(Stored items)
--------

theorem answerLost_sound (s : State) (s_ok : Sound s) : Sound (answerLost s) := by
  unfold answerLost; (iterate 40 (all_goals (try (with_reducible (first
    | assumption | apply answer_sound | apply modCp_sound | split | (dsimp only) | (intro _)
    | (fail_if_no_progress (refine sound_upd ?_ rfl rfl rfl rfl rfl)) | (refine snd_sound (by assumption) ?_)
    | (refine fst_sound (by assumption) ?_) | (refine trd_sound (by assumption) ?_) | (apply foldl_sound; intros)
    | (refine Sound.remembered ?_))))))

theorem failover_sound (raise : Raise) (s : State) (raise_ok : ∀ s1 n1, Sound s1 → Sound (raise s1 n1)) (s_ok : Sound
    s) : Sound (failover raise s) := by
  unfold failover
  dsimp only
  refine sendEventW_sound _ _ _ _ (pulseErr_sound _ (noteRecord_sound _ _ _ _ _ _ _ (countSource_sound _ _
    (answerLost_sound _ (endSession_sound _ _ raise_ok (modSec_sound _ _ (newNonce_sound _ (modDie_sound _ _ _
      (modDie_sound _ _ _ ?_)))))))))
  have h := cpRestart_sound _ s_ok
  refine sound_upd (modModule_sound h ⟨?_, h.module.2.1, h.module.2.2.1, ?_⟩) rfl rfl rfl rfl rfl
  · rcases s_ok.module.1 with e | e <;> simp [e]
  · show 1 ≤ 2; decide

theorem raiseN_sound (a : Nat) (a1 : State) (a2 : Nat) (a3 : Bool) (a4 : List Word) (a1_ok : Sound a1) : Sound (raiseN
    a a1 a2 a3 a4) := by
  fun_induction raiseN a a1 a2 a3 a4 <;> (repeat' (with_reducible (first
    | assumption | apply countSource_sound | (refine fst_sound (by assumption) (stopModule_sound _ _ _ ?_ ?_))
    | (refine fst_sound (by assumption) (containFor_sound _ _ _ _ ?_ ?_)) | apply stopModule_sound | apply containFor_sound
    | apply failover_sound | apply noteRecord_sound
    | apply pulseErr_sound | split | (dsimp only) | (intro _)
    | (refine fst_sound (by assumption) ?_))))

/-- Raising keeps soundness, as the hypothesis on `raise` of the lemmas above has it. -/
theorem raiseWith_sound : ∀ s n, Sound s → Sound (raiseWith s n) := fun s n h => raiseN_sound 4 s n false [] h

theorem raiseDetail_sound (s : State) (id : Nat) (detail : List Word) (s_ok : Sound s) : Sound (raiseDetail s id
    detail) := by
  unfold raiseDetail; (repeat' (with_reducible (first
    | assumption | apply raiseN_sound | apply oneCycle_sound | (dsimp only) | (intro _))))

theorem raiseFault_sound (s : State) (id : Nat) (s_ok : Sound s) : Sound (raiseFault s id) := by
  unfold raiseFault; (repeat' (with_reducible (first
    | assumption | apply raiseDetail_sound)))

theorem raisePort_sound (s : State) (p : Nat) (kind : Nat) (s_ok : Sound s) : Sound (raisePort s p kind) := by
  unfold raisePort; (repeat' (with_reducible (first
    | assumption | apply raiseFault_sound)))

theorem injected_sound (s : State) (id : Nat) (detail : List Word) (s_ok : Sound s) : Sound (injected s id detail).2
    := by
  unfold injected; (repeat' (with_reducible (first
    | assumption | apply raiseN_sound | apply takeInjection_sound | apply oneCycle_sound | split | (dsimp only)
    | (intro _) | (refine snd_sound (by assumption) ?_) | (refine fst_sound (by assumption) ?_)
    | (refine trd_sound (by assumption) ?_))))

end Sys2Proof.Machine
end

--------

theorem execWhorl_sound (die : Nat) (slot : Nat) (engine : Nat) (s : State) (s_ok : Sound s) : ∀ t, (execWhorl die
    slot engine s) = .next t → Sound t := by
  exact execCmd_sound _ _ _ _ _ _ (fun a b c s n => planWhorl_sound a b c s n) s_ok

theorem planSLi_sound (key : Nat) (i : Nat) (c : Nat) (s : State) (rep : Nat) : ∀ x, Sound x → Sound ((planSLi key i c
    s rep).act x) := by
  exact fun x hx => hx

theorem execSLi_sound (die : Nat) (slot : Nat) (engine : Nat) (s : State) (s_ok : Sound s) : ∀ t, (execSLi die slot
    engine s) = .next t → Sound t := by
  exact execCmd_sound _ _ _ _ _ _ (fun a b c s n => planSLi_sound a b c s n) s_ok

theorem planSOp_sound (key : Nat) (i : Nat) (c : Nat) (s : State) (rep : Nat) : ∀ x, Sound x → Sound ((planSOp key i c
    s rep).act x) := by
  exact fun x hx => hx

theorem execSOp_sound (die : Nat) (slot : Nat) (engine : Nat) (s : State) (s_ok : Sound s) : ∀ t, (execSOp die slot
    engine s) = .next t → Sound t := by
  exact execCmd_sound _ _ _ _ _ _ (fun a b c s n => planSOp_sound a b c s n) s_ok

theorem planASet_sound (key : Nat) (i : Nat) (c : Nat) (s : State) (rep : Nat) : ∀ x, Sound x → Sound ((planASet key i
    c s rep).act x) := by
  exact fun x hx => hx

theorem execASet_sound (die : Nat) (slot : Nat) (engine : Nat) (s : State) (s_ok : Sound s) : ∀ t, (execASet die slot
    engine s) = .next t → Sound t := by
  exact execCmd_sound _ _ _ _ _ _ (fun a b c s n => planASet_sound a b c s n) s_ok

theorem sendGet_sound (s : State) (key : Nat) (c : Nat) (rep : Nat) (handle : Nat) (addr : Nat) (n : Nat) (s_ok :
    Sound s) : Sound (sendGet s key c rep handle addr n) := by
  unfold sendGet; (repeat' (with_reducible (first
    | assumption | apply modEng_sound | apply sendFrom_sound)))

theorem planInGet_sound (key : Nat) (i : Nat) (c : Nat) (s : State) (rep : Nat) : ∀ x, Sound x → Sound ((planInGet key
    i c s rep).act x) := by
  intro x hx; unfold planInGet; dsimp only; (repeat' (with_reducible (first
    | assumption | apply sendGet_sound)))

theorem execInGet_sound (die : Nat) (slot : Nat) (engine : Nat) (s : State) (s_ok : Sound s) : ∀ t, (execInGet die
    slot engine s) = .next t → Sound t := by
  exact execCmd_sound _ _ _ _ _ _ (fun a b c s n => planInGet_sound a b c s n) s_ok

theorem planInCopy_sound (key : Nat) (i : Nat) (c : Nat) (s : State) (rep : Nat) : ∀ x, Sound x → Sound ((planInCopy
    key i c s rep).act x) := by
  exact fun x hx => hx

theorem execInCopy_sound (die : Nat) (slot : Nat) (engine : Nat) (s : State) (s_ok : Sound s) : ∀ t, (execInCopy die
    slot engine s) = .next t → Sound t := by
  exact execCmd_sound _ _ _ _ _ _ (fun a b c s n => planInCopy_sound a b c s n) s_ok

--------

→ **What you will do**: In the data above, which lines have "first"? Report each of them.

→ **Expected answer**:
  unfold answerLost; (iterate 40 (all_goals (try (with_reducible (first
  fun_induction raiseN a a1 a2 a3 a4 <;> (repeat' (with_reducible (first
  unfold raiseDetail; (repeat' (with_reducible (first
  unfold raiseFault; (repeat' (with_reducible (first
  unfold raisePort; (repeat' (with_reducible (first
  unfold injected; (repeat' (with_reducible (first
  unfold sendGet; (repeat' (with_reducible (first
  intro x hx; unfold planInGet; dsimp only; (repeat' (with_reducible (first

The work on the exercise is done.